Under TEU Art 4, any competence not
conferred on the EU remains with the members states. Under TEU Art 5 the
limits of Union competences are governed by the principle of conferral. The use
of Union competences is governed by the principles of subsidiarity and
proportionality.
Under the principle of conferral, the
Union shall act only within the limits of the competences conferred upon it by
the Member States in the Treaties to attain the objectives set out therein.
Under the principle of subsidiarity, in
areas which do not fall within its exclusive competence, the Union shall act
only if and in so far as the objectives of the proposed action cannot be
sufficiently achieved by the Member States, either at central level or at
regional and local level, but can rather, by reason of the scale or effects of
the proposed action, be better achieved at Union level.
The institutions of the Union shall
apply the principle of subsidiarity as laid down in the Protocol on the
application of the principles of subsidiarity and proportionality. National
Parliaments ensure compliance with the principle of subsidiarity in accordance
with the procedure set out in that Protocol.
Under the principle of proportionality,
the content and form of Union action shall not exceed what is necessary to
achieve the objectives of the Treaties. The institutions of the Union shall
apply the principle of proportionality as laid down in the Protocol on the
application of the principles of subsidiarity and proportionality.
European
Laws etc.
See
- TFEU Article 288
To exercise the Union's competences,
the institutions adopt regulations, directives, decisions, recommendations and
opinions.
A regulation has general application -
i.e. it is binding in its entirety and directly applicable in all Member
States. Directly applicable means that the regulation becomes part of the
law of each member state without the need for national legislation to implement
it.
A directive is binding, as to the result
to be achieved, upon each Member State to which it is addressed, but it is
left to the national authorities to decide the choice of form and methods.
A decision is binding in its entirety.
A decision which specifies those to whom it is addressed shall be binding only
on them.
Recommendations and opinions have no
binding force.
EU Official Journal - divides into the L series (legislation), the C series (information and notices) and a supplement containing invitations to tender for various contracts. The L and C series are published daily (except Sunday).
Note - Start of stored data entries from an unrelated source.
-- ==== Sys2Proof/Laws/PerInstr.lean ====
section
/-! SUPPORT. What holds of every instruction as syntax, one lemma per constructor: its encoding has the length the block
advances by. -/

namespace Sys2Proof.Laws.EncodedLength

/-- The encoding of `i` takes `i.byteLength` bytes, whatever SIGNATURE is. -/
def Statement (i : Instr) : Prop := ∀ sig : Word, (encode sig i).length = i.byteLength

theorem diff (dr dg db : BitVec 2) : Statement (.diff dr dg db) := fun _ => rfl
theorem index (slot : BitVec 6) : Statement (.index slot) := fun _ => rfl
theorem luma (dg : BitVec 6) (drdg dbdg : BitVec 4) : Statement (.luma dg drdg dbdg) := fun _ => rfl
theorem rgb (r g b : Byte) : Statement (.rgb r g b) := fun _ => rfl
theorem rgba (r g b a : Byte) : Statement (.rgba r g b a) := fun _ => rfl
theorem run (runRaw : BitVec 6) : Statement (.run runRaw) := fun _ => rfl
theorem trailer : Statement .trailer := fun _ => rfl
theorem header (width height : Word) (channels colorspace : Byte) :
    Statement (.header width height channels colorspace) := fun _ => rfl

end Sys2Proof.Laws.EncodedLength
end

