/-! The header step over the bytes of a placed buffer. -/

/-- The header window is the first fourteen of the bytes below `IN_LEN`. -/
theorem headerWindow_of_holds {s : State} {bytes : List Byte} (hl : bytes.length = s.inLen.toNat) (hh : s.Holds 0 bytes) :
    s.headerWindow = .ok (bytes.take 14) := by
  refine headerWindow_eq_ok.2 ⟨by rw [List.length_take, hl], fun k hk => ?_⟩
  rw [List.getElem_take]
  exact hh k _

/-- The header step decodes all the bytes below `IN_LEN` as it does its window. -/
theorem step_header_of_holds {s : State} {bytes : List Byte} (h : s.Enabled .header) (hl : bytes.length = s.inLen.toNat)
    (hh : s.Holds 0 bytes) : step s = s.runDecoded (decodeHeader Config.signature bytes) := by
  rw [step_header h (headerWindow_of_holds hl hh), decodeHeader_take]

/-- A raise at `POS` = 0, with every field it writes (60_exceptions.md R272). -/
theorem runDecoded_error_at_zero {s : State} (h0 : s.pos = 0) (kind : FormatError) :
    s.runDecoded (.error kind) = .next { s with error := some kind, errPos := 0, status := .error } := by
  rw [State.runDecoded, State.raise, h0]

/-! The chunk-boundary step under other header registers. -/

/-- The state with other values in the header registers, and in the earlier values of them that the model keeps for reads
(log 9). -/
def State.withHeader (width height : Word) (fmt : HdrFmt) (moments : List Moment) (s : State) : State :=
  { s with hdrWidth := width, hdrHeight := height, hdrFmt := fmt, moments := moments }

theorem chunkWindow_withHeader (width height : Word) (fmt : HdrFmt) (moments : List Moment) (s : State) :
    (s.withHeader width height fmt moments).chunkWindow = s.chunkWindow :=
  readBytes_congr fun _ _ => rfl

/-- The sink decides whether a chunk commits or waits, and neither end looks at the header registers but to keep them. -/
theorem emitAndCommit_withHeader (width height : Word) (fmt : HdrFmt) (moments : List Moment) (e : List Pixel) (p : Pixel)
    (n : Nat) (s : State) : ∃ later, (s.withHeader width height fmt moments).emitAndCommit e p n =
      (s.emitAndCommit e p n).withHeader width height fmt later := by
  rcases emitAndCommit_cases e p n s with ⟨all, h⟩ | ⟨fewer, h⟩ <;> rw [h]
  · exact ⟨_, if_pos all⟩
  · exact ⟨_, if_neg fewer.ne⟩

/-- The chunk-boundary step commutes with a change of the header registers (40_header.md R141). -/
theorem chunkStep_withHeader (width height : Word) (fmt : HdrFmt) (moments : List Moment) {s t : State}
    (h : chunkStep s = .next t) : ∃ later,
      chunkStep (s.withHeader width height fmt moments) = .next (t.withHeader width height fmt later) := by
  cases hw : s.chunkWindow with
  | error f => rw [chunkStep, hw] at h; cases h
  | ok bytes =>
    have run : chunkStep (s.withHeader width height fmt moments) =
        (s.withHeader width height fmt moments).runDecoded (decodeChunk bytes) := by
      rw [chunkStep, chunkWindow_withHeader, hw]
    rw [run]
    rcases chunkStep_cases hw with ⟨kind, hd, h'⟩ | ⟨hd, _, h'⟩ | ⟨i, hd, hc, hwf, _, h'⟩ <;> rw [h'] at h <;> cases h <;>
      rw [hd]
    · exact ⟨moments, rfl⟩
    · exact ⟨moments, rfl⟩
    · obtain ⟨later, same⟩ := emitAndCommit_withHeader width height fmt moments (chunkPixels i s.prev s.cache)
        ((chunkPixels i s.prev s.cache).getLast?.getD s.prev) i.byteLength s
      exact ⟨later, (exec_chunk hc hwf _).trans (congrArg _ same)⟩
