/-- Which descriptors are transactions: 32 bits, at a register or at a BUF offset (30_encoding.md R48). -/
theorem decodes_iff :
    decodes nMax size off = true ↔ size = 2 ∧ ((∃ r, off = regOffset r) ∨ isBufOffset nMax off = true) := by
  constructor
  · intro h
    simp only [decodes, Bool.and_eq_true, Bool.or_eq_true, decide_eq_true_eq] at h
    obtain ⟨⟨hsize, -⟩, hreg | hbuf⟩ := h
    · obtain ⟨r, hr⟩ := Option.isSome_iff_exists.1 hreg
      exact ⟨hsize, .inl ⟨r, regAt_eq_some hr⟩⟩
    · exact ⟨hsize, .inr hbuf⟩
  · rintro ⟨rfl, ⟨r, rfl⟩ | hbuf⟩
    · simp [decodes]
    · simp [decodes, hbuf, ((isBufOffset_iff nMax off).1 hbuf).1]

/-- Every other descriptor (30_encoding.md R48, 40_bus_access.md R63). -/
theorem decodeFields_refused (h : decodes nMax size off = false) :
    decodeFields nMax size write off data = .refused size write off data := by
  unfold decodeFields
  split
  · rename_i hlegal
    simp only [decodes, hlegal, decide_true, Bool.true_and, Bool.or_eq_false_iff, Option.isSome_eq_false_iff,
      Option.isNone_iff_eq_none] at h
    simp [h]
  · rfl

theorem encode_register (r : Reg) : encode (if write then wrReg data r else rdReg r) =
    .bus (descriptor 2 write (regOffset r) (if write then data else 0)) := by
  cases write <;> cases r <;> rfl

theorem wf_register (r : Reg) : (if write then wrReg data r else rdReg r).wf nMax = true := by
  cases write <;> cases r <;> rfl

theorem wf_decodeFields : (decodeFields nMax size write off data).wf nMax = true := by
  cases h : decodes nMax size off with
  | false =>
    rw [decodeFields_refused write data h]
    simp [Instr.wf, wfRefused, h]
  | true =>
    obtain ⟨rfl, ⟨r, rfl⟩ | hbuf⟩ := decodes_iff.1 h
    · rw [decodeFields_register]
      exact wf_register write data r
    · rw [decodeFields_buffer write data hbuf]
      cases write <;> exact hbuf

/-- The encoder puts back the fields of a decoded transaction, but the DATA of a read (30_encoding.md R47). -/
theorem encode_decodeFields (h : decodes nMax size off = true) : encode (decodeFields nMax size write off data) =
    .bus (descriptor size write off (if write then data else 0)) := by
  obtain ⟨rfl, ⟨r, rfl⟩ | hbuf⟩ := decodes_iff.1 h
  · rw [decodeFields_register, encode_register]
  · rw [decodeFields_buffer write data hbuf]
    cases write <;> rfl

end

/-! ## The decoder and the encoder -/

theorem decode_encodeRead (nMax : Nat) (r : Reg) : decode nMax (encodeRead r) = rdReg r := by
  rw [encodeRead, decode_bus_descriptor, decodeFields_register]
  rfl

theorem decode_encodeWrite (nMax : Nat) (r : Reg) (data : Word) : decode nMax (encodeWrite r data) = wrReg data r := by
  rw [encodeWrite, decode_bus_descriptor, decodeFields_register]
  rfl
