-- ==== Sys2Proof/Machine/State.lean ====
section
/-! DEFINITION. The state of the block as plain data, its faults and refusals, and the state after reset. -/
namespace Sys2Proof.Machine

/-- The faults of a step. There is none: the spec gives every command an effect in every state, and answers an access to an address
that does not exist with a status (R83). -/
inductive Fault where
  deriving DecidableEq, Repr

/-- The refusals of a step. -/
inductive Refusal where
  /-- Raised by `exec` for a command that has no meaning yet, by its mnemonic; no arm raises it. Safe: nothing is said of the command. -/
  | notModelled (mnemonic : String)
  deriving DecidableEq, Repr

/-- A slot position: the frame (a count of ticks; FRAME_NO is its low 48 bits, R36) and the slot index (R25). -/
structure Pos where
  frame : Nat := 0
  slot : Nat := 0
  deriving DecidableEq, Repr

/-! ### Control pages (chapter 02) -/

/-- The state of a page's commit (R95). -/
inductive CmtState where
  | idle | checking | armed
  deriving DecidableEq, Repr

/-- A commit as GO captured it (R51, R56, R58). -/
structure Commit where
  /-- the frame in which GO arrived -/
  arrive : Nat := 0
  /-- GO arrived at or after the latch point of that frame -/
  late : Bool := false
  /-- PG_COMMIT_FRAME as captured at GO -/
  want : Word := 0
  /-- the named target frame; none for target 0 -/
  target : Option Nat := none
  /-- the frame against which R58 judges a slip -/
  ref : Nat := 0
  /-- the effective frame, once armed -/
  eff : Nat := 0
  /-- Movement's commit for a mailbox command or for its own work -/
  mvc : Bool := false
  /-- a table of the fill set: COVER asks it for writes alone (R511; DESIGN CHOICE, log entry 60) -/
  fill : Bool := false
  /-- the BCLK of GO -/
  at_ : Nat := 0
  /-- it has taken effect -/
  applied : Bool := false
  /-- an epoch's switch frame (R55) -/
  swFrame : Nat := 0
  /-- the registers that it changed as it took effect, each with the bits changed (R47, R104) -/
  chg : List (Nat × Word) := []
  deriving DecidableEq, Repr

/-- A 4 KiB control page: its header (R89 to R96, R111, R112) and its stored registers (R97, R105). -/
structure Page where
  /-- PG_CTL.EN in force -/
  en : Bool := false
  /-- PG_CTL.EN as last accepted (R92) -/
  enReq : Bool := false
  /-- who has written EN since the latest tick: 0 nobody, 1 Movement, 2 another (R104) -/
  enBy : Nat := 0
  expert : Bool := false
  user : Bool := false
  shadowView : Bool := false
  mvcActive : Bool := false
  cmt : CmtState := .idle
  cmtRefused : Bool := false
  commit : Commit := {}
  /-- the page carries its tables with a commit of the ESC page (R959) -/
  carried : Bool := false
  isr : Word := 0
  /-- the bits that events set in the BCLK of the latest event, and that BCLK (R98) -/
  evt : Word := 0
  evtAt : Nat := 0
  imr : Word := 0xFFFFFFFF
  commitFrame : Word := 0
  err : Word := 0
  /-- the BCLK of the latest update of PG_ERR, and what it held before that BCLK (R99) -/
  errWas : Option (Nat × Word) := none
  /-- active copies of RS registers and the values of RW registers, by offset within the page -/
  act : Tbl Word := []
  /-- shadow copies of RS registers -/
  shd : Tbl Word := []
  /-- HI registers as latched by a read of their LO register (R85), by the offset of HI -/
  hi : Tbl Word := []
  /-- HI halves of RS and RW pairs held since a 4-byte read of their LO halves (R85), by the offset of HI -/
  hiHeld : List (Nat × Word) := []
  /-- Movement's standing intent for the page (R132): values of its RS registers -/
  intent : Tbl Word := []
  /-- changes of the interrupt output on its way to the summary (R482): the BCLK and the new level, newest first -/
  wire : List (Nat × Bool) := []
  deriving DecidableEq, Repr

/-! ### The frame (chapter 01) -/

/-- A piece of service work in progress: its kind code and unit (R41), and the
consecutive frames in which it was abandoned (R46). -/
structure SvcWork where
  kind : Nat := 0
  unit : Nat := 0
  abandoned : Nat := 0
  deriving DecidableEq, Repr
Hence, the Treaties are the primary source of EU law.
Secondary sources of EU law are Regulations,
Directives, Decisions, Recommendations
and Opinions. The processes within the EU for actually
making legislation are complex. Every piece of EU legislation must have a
basis in one of the Treaties.
Regulation
Become law automatically in member
states and they are generally applicable (i.e. they apply
throughout the community), binding in their entirety (i.e.
member states have no choice about whether to give effect to the regulation)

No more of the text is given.